=== Section Start ===
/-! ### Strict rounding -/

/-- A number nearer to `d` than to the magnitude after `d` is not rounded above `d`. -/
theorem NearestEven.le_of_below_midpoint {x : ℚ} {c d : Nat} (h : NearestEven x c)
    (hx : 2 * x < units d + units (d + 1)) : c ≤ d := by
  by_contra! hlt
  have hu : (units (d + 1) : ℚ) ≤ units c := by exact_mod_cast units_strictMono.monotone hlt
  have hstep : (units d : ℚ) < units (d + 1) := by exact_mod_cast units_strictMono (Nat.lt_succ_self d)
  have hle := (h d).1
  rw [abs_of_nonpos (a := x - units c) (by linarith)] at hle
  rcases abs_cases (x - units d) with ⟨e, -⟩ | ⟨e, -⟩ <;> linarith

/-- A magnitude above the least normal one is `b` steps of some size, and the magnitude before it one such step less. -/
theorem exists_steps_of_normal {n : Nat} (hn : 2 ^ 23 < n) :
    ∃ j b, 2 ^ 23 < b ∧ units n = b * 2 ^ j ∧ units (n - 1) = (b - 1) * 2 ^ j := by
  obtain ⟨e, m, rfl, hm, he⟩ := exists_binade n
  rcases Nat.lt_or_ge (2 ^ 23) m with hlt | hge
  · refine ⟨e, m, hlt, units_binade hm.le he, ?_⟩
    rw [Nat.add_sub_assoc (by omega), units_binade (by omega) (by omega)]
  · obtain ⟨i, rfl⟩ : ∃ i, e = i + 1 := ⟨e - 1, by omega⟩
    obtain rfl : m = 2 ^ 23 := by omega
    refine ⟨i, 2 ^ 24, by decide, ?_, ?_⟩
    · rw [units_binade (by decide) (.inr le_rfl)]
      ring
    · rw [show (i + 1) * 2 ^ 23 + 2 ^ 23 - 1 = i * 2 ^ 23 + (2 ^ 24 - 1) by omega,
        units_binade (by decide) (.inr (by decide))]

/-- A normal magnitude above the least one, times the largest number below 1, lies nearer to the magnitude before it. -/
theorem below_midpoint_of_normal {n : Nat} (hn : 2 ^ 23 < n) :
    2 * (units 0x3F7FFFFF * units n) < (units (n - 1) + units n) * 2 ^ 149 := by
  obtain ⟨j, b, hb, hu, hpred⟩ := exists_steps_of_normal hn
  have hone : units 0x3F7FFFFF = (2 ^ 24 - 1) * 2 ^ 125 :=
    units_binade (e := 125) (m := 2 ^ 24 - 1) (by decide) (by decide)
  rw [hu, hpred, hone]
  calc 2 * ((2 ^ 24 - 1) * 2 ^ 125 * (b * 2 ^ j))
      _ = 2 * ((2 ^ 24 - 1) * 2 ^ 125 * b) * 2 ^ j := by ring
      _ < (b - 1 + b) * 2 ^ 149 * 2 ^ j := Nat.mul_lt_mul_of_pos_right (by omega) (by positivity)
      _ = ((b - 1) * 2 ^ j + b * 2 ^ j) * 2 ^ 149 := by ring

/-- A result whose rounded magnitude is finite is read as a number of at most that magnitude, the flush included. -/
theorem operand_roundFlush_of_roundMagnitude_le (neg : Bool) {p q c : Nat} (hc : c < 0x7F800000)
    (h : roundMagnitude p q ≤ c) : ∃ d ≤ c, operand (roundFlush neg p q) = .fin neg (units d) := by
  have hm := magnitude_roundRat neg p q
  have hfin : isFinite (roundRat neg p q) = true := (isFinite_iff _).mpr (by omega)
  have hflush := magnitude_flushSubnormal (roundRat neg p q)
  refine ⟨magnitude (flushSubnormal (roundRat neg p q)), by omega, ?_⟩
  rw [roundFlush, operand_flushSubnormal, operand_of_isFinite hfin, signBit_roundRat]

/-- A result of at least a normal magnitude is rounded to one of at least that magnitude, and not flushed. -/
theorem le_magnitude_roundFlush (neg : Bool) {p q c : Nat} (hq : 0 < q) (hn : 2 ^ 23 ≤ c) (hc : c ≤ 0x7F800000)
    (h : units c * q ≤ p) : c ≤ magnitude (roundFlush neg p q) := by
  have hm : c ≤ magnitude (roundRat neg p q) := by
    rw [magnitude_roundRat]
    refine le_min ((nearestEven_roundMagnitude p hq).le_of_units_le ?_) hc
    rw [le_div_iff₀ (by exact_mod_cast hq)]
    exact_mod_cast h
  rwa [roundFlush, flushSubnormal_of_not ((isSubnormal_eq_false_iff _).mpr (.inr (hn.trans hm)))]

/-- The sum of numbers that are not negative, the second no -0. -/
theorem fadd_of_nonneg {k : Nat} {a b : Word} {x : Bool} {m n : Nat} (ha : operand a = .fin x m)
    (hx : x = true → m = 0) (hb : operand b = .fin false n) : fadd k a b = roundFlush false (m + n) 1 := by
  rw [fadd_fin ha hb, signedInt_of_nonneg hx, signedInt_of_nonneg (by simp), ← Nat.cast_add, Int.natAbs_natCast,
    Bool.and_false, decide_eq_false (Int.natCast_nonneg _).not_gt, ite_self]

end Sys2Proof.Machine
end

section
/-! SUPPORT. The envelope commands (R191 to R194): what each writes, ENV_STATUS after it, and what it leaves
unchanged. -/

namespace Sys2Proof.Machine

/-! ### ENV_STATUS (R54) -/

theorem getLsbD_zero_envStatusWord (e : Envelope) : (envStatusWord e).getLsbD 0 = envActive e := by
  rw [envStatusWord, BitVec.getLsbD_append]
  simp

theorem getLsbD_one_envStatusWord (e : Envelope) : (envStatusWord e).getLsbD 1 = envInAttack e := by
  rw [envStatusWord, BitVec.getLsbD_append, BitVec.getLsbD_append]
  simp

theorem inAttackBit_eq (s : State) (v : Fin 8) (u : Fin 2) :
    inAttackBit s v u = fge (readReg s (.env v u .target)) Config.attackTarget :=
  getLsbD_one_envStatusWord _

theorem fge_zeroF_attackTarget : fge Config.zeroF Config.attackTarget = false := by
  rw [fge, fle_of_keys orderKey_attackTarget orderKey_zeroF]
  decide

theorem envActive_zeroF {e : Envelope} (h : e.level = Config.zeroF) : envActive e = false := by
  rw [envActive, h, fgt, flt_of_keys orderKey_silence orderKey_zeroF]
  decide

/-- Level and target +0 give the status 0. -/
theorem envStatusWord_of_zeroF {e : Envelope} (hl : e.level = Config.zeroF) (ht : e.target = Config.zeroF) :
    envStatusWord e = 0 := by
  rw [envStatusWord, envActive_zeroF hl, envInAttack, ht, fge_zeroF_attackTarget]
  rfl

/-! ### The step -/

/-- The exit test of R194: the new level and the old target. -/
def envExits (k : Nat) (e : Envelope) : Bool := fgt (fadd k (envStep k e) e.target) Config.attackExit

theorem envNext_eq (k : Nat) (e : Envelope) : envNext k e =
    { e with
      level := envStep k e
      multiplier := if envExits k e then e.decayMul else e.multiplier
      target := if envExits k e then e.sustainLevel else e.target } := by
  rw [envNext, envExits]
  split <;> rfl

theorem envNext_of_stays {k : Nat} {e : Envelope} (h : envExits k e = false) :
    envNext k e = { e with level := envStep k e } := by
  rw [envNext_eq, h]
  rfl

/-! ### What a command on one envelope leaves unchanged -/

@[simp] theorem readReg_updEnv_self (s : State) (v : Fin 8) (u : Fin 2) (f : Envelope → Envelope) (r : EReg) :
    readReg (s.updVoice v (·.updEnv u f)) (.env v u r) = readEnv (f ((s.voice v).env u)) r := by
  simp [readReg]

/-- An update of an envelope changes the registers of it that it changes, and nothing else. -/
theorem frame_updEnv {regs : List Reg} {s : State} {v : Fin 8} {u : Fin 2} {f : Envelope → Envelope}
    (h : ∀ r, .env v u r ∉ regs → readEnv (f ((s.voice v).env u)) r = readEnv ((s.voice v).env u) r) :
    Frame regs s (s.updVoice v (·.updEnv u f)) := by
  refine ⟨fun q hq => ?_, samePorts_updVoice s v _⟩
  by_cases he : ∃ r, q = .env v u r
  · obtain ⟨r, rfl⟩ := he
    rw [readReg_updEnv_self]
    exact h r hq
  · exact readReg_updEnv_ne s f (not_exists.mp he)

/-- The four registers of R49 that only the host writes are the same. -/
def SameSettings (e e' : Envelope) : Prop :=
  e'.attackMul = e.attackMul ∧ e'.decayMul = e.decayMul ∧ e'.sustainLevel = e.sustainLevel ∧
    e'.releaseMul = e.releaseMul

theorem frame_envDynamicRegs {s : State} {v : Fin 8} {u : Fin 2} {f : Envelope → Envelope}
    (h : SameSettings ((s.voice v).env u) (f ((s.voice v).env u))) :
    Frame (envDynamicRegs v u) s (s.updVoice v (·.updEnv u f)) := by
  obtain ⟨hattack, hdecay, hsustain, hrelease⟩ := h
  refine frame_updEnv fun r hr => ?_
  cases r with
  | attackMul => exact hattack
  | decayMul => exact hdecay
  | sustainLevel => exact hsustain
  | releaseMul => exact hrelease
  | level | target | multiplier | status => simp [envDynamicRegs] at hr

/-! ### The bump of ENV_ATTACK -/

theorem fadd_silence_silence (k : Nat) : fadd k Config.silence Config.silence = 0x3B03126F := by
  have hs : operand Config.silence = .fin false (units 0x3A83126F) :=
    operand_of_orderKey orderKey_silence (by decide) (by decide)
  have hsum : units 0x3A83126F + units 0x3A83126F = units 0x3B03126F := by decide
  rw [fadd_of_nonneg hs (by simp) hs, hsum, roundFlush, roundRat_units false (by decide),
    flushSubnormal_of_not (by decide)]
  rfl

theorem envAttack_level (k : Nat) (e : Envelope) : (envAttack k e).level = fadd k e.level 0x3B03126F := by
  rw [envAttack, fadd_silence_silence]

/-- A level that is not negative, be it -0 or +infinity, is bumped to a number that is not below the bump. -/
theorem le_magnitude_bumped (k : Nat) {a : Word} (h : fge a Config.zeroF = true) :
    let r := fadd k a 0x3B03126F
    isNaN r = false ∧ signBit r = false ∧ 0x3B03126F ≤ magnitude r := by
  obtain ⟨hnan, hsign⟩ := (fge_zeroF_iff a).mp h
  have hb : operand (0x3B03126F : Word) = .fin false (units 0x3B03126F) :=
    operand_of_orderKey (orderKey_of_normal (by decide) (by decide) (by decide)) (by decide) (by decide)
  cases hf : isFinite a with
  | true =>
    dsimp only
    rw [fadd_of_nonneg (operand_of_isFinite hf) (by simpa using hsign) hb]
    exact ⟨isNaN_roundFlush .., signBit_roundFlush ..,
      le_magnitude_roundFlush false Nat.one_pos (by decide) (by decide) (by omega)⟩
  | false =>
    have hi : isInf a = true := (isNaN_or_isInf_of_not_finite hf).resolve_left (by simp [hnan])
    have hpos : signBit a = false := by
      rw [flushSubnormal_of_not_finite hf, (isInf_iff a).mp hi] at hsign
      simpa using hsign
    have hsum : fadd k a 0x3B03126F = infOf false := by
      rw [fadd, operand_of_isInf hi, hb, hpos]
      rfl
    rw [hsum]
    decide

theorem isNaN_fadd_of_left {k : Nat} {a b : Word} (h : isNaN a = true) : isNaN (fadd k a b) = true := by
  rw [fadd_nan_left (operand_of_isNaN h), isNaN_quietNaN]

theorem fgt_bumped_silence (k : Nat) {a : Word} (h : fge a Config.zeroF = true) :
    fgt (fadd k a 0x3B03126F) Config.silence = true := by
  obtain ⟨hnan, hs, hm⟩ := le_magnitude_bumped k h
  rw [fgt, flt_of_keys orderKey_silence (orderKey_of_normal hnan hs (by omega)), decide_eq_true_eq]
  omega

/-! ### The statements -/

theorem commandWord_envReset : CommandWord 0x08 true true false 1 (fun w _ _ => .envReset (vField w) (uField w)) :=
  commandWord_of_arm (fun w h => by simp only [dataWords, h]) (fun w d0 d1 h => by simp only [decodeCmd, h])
=== Section End ===
=== Section Start ===
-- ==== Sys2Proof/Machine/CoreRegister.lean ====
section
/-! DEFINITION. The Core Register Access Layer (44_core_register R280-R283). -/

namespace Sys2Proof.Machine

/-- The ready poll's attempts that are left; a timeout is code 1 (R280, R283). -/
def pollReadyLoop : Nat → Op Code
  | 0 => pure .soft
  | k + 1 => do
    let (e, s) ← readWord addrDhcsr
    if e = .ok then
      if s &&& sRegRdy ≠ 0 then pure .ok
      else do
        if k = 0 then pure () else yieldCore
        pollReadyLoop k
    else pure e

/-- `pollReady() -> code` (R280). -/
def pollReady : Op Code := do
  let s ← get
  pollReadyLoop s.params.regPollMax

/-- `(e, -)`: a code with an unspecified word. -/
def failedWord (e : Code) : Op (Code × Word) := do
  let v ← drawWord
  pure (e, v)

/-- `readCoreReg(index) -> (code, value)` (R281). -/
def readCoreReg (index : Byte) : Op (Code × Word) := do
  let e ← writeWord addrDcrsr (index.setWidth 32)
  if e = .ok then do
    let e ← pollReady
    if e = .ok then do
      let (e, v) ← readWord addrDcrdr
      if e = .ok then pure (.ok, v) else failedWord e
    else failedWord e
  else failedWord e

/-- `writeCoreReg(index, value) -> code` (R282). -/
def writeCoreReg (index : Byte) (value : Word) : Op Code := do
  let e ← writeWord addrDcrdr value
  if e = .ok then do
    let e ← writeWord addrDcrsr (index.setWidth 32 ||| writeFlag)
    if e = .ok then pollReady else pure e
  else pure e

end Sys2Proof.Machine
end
=== Section End ===
=== Section Start ===
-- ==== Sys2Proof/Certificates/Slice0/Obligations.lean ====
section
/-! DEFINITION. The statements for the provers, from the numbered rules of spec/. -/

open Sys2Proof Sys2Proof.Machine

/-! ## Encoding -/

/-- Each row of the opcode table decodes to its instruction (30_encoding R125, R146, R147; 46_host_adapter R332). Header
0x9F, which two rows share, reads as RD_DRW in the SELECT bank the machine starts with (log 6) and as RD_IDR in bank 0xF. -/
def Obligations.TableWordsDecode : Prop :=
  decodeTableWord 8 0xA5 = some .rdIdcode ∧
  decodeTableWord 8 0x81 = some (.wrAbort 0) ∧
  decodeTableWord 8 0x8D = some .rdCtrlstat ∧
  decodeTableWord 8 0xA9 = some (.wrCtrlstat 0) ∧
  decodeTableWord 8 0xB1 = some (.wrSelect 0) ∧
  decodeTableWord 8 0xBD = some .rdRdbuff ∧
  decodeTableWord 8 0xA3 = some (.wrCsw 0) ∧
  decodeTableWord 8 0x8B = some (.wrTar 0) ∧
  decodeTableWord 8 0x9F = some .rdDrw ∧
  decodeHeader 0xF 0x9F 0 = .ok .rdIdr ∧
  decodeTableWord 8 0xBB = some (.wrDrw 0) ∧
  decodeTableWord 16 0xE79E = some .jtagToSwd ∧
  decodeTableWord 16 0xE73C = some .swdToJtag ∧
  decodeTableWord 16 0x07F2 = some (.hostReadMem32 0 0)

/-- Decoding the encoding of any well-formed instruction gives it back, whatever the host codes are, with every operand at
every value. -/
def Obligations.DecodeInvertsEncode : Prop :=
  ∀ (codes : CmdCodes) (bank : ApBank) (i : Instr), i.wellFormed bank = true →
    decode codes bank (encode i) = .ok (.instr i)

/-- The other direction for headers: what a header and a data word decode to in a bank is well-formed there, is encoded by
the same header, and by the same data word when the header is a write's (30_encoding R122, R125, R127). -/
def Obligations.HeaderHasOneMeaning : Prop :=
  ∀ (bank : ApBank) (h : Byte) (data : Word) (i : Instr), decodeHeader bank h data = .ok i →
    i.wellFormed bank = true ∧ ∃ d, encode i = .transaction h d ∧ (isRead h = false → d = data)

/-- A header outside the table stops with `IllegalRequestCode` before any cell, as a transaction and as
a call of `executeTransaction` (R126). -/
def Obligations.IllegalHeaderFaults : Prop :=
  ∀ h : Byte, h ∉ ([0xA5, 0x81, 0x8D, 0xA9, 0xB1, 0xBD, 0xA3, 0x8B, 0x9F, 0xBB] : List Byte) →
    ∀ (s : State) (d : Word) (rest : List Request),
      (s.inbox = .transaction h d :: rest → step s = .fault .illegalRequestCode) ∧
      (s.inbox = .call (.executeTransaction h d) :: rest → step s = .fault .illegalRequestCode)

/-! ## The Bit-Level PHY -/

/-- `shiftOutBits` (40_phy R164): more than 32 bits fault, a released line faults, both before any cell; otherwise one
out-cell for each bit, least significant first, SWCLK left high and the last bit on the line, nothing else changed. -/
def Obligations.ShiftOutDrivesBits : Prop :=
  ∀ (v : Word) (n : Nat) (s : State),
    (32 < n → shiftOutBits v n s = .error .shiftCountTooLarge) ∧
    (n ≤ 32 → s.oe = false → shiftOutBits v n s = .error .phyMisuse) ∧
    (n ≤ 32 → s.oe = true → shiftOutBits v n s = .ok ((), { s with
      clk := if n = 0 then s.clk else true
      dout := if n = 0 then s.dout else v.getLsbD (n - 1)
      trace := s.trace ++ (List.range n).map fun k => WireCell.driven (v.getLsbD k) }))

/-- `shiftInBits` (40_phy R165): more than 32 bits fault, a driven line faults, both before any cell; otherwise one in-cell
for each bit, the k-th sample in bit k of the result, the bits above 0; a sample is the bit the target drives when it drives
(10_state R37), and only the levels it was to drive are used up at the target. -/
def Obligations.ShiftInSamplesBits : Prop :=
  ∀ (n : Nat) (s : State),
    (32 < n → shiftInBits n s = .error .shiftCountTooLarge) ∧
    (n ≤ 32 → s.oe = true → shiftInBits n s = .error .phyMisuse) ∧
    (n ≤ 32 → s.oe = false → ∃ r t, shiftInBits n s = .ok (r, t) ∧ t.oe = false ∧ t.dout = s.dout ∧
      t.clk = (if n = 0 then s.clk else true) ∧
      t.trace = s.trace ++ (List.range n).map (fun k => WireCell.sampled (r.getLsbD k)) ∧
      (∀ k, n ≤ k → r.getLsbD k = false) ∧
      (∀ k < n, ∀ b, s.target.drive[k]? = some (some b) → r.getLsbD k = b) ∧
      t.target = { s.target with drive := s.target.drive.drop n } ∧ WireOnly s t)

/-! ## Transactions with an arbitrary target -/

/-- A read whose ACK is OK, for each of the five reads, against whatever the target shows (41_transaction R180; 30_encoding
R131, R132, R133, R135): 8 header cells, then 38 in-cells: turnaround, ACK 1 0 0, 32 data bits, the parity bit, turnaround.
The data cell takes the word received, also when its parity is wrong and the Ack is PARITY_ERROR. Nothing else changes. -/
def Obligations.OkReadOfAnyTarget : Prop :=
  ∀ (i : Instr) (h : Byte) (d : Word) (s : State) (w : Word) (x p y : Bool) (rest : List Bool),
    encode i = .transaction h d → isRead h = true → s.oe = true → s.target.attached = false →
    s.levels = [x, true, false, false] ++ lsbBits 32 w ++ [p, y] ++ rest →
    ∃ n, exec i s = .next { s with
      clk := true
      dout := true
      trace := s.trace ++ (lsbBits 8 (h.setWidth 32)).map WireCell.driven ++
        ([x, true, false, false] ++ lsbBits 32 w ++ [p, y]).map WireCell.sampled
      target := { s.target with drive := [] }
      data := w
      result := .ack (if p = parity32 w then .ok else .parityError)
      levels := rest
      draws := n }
=== Section End ===
DIRECTIONS.
Taking the entries above, write out exactly the lines starting with the line containing "The step -/" and going on through the line containing "e'.releaseMul = e.releaseMul", both included, and nothing else.

YOUR RESPONSE.
/-! ### The step -/

/-- The exit test of R194: the new level and the old target. -/
def envExits (k : Nat) (e : Envelope) : Bool := fgt (fadd k (envStep k e) e.target) Config.attackExit

theorem envNext_eq (k : Nat) (e : Envelope) : envNext k e =
    { e with
      level := envStep k e
      multiplier := if envExits k e then e.decayMul else e.multiplier
      target := if envExits k e then e.sustainLevel else e.target } := by
  rw [envNext, envExits]
  split <;> rfl

theorem envNext_of_stays {k : Nat} {e : Envelope} (h : envExits k e = false) :
    envNext k e = { e with level := envStep k e } := by
  rw [envNext_eq, h]
  rfl

/-! ### What a command on one envelope leaves unchanged -/

@[simp] theorem readReg_updEnv_self (s : State) (v : Fin 8) (u : Fin 2) (f : Envelope → Envelope) (r : EReg) :
    readReg (s.updVoice v (·.updEnv u f)) (.env v u r) = readEnv (f ((s.voice v).env u)) r := by
  simp [readReg]

/-- An update of an envelope changes the registers of it that it changes, and nothing else. -/
theorem frame_updEnv {regs : List Reg} {s : State} {v : Fin 8} {u : Fin 2} {f : Envelope → Envelope}
    (h : ∀ r, .env v u r ∉ regs → readEnv (f ((s.voice v).env u)) r = readEnv ((s.voice v).env u) r) :
    Frame regs s (s.updVoice v (·.updEnv u f)) := by
  refine ⟨fun q hq => ?_, samePorts_updVoice s v _⟩
  by_cases he : ∃ r, q = .env v u r
  · obtain ⟨r, rfl⟩ := he
    rw [readReg_updEnv_self]
    exact h r hq
  · exact readReg_updEnv_ne s f (not_exists.mp he)

/-- The four registers of R49 that only the host writes are the same. -/
def SameSettings (e e' : Envelope) : Prop :=
  e'.attackMul = e.attackMul ∧ e'.decayMul = e.decayMul ∧ e'.sustainLevel = e.sustainLevel ∧
    e'.releaseMul = e.releaseMul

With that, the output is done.